Хотелось запрокинуть голову – и завыть, но он лишь поднял взгляд – и его содрогнуло в ознобе: только теперь он понял, где стоит, скрытый ветвями лип. На балконе всего лишь второго этажа, навалившись на перила, стоял Он.

Уличный фонарь, громыхавший на ветру жестяным отражателем, периодически освещал и, видимо, слепил его. В белой футболке с короткими рукавами – он курил. Ветром из сигареты выхватывало летучие искорки… В первый момент звериная ярость охватила Гришу: он склонился и зашарил по земле руками, отыскивая камень, чтобы запустить в него. Но камня под руками не было, да и звериная ярость мгновенно угасла. Беспомощность и незащищенность сдавили горло – и тогда Гриша резко выпрямился и крикнул осипши и надсадно:

– Собака!.. – и побежал между деревьев всё дальше от ненавистного дома, от ненавистной лжи: бухало в груди сердце, бухала под ногами земля, и казалось, десятки голосов вдогонку вопили: «Собака, собака, собака!..»

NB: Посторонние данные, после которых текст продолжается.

-- ==== Sys2Proof/Machine/Notices.lean ====
section
/-! DEFINITION. Notices: the outgoing notice queues (R71, R72), origination (R74 to R76), the convergence status (R79) and
what follows a change of the table digest (R23). -/

namespace Sys2Proof.Machine

/-- Replace the entry of a notice's origin position by it, in place (R71). -/
def replaceNotice (v : QueuedNotice) (q : List QueuedNotice) : List QueuedNotice :=
  q.map (fun e => if e.notice.position = v.notice.position then v else e)

/-- A difference of sequences that lies in 1..127 (R67, R71). -/
def ahead (newer older : Byte) : Bool := decide (1 ≤ (newer - older).toNat) && decide ((newer - older).toNat ≤ 127)

/-- Place an offered notice in an outgoing notice queue, by R71's table. -/
def offerNotice (v : QueuedNotice) (q : List QueuedNotice) : List QueuedNotice :=
  match q.find? (fun e => e.notice.position == v.notice.position) with
  | none => q ++ [v]
  | some e =>
    if v.own then replaceNotice v q
    else if e.own then q
    else if v.notice.id = e.notice.id then
      if ahead v.notice.sequence e.notice.sequence then replaceNotice v q else q
    else replaceNotice v q

/-- Offer a notice to the outgoing queue of a line port. -/
def queueNotice (p : Side) (v : QueuedNotice) (s : State) : State :=
  { s with notices := { s.notices with queues := s.notices.queues.set p (offerNotice v (s.notices.queues.get p)) } }

/-- The notice a node at position `p` originates now (R46, R74). -/
def ownNotice (p : Nat) (s : State) : Notice :=
  let o := s.settings.orientation
  let low := s.map.copies.get (counterSide o)
  let high := s.map.copies.get (clockwiseSide o)
  { position := p
    id := s.node.strap
    sequence := s.notices.sequence
    hops := s.ringSize - 1
    starting := s.node.state != .active
    lowViews := low.views
    highViews := high.views
    lowRequest := low.request
    highRequest := high.request
    digest := s.table.digest }

/-- Originate a notice in a STARTING or ACTIVE node: a copy to each line port's queue, the sequence counter moved on, the
refresh timer restarted (R74, R76). In any other node state nothing is originated (R73). -/
def originate (s : State) : State :=
  match s.node.state.runs, s.position with
  | true, some p =>
    let v : QueuedNotice := { notice := ownNotice p s, own := true }
    let t := queueNotice .west v (queueNotice .east v s)
    { t with notices :=
      { t.notices with sequence := t.notices.sequence + 1, refresh := some (t.now + ms t.settings.refresh) } }
  | _, _ => s

/-- Evaluate the convergence status afresh; a change of it raises a NODE report (R79). -/
def evaluateConvergence (s : State) : State :=
  let c := convergenceOf s
  if c = s.notices.convergence then s
  else raise .node { s with notices := { s.notices with convergence := c } }

/-- Recompute the table digest; a change of its value originates a notice and evaluates convergence (R23, R75, R79). -/
def refreshDigest (s : State) : State :=
  let d := digestOf s.table
  if d = s.table.digest then s
  else evaluateConvergence (originate { s with table := { s.table with digest := d } })

/-- REFRESH_TIMER_EXPIRY: the Notice Unit originates a notice, which restarts the timer (R76). -/
def refreshExpiry (s : State) : State :=
  match s.notices.refresh with
  | some expiry =>
    originate { s.reach expiry with notices := { s.notices with refresh := none } }
  | none => s

/-- The meaning of REFRESH_TIMER_EXPIRY. -/
def execRefreshTimerExpiry (s : State) : Host.Outcome State Fault Refusal := .next (refreshExpiry s)

end Sys2Proof.Machine
end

Звякнуло где-то разбитое стекло.

6

Естественно, началось с магазинов и денег.

– Ты что, Гриша, ни хлеба у тебя, ни масла в холодильнике, а ты пластиночки слушаешь?! – придя со службы, раздраженно сказала мать.

– Мам, а ведь это важно – быть музыкально грамотным… А хлеб, что хлеб? – Он отмахнулся, и вновь загремела музыка.

Анна смутилась. Молча взяла сумку и пошла в магазин.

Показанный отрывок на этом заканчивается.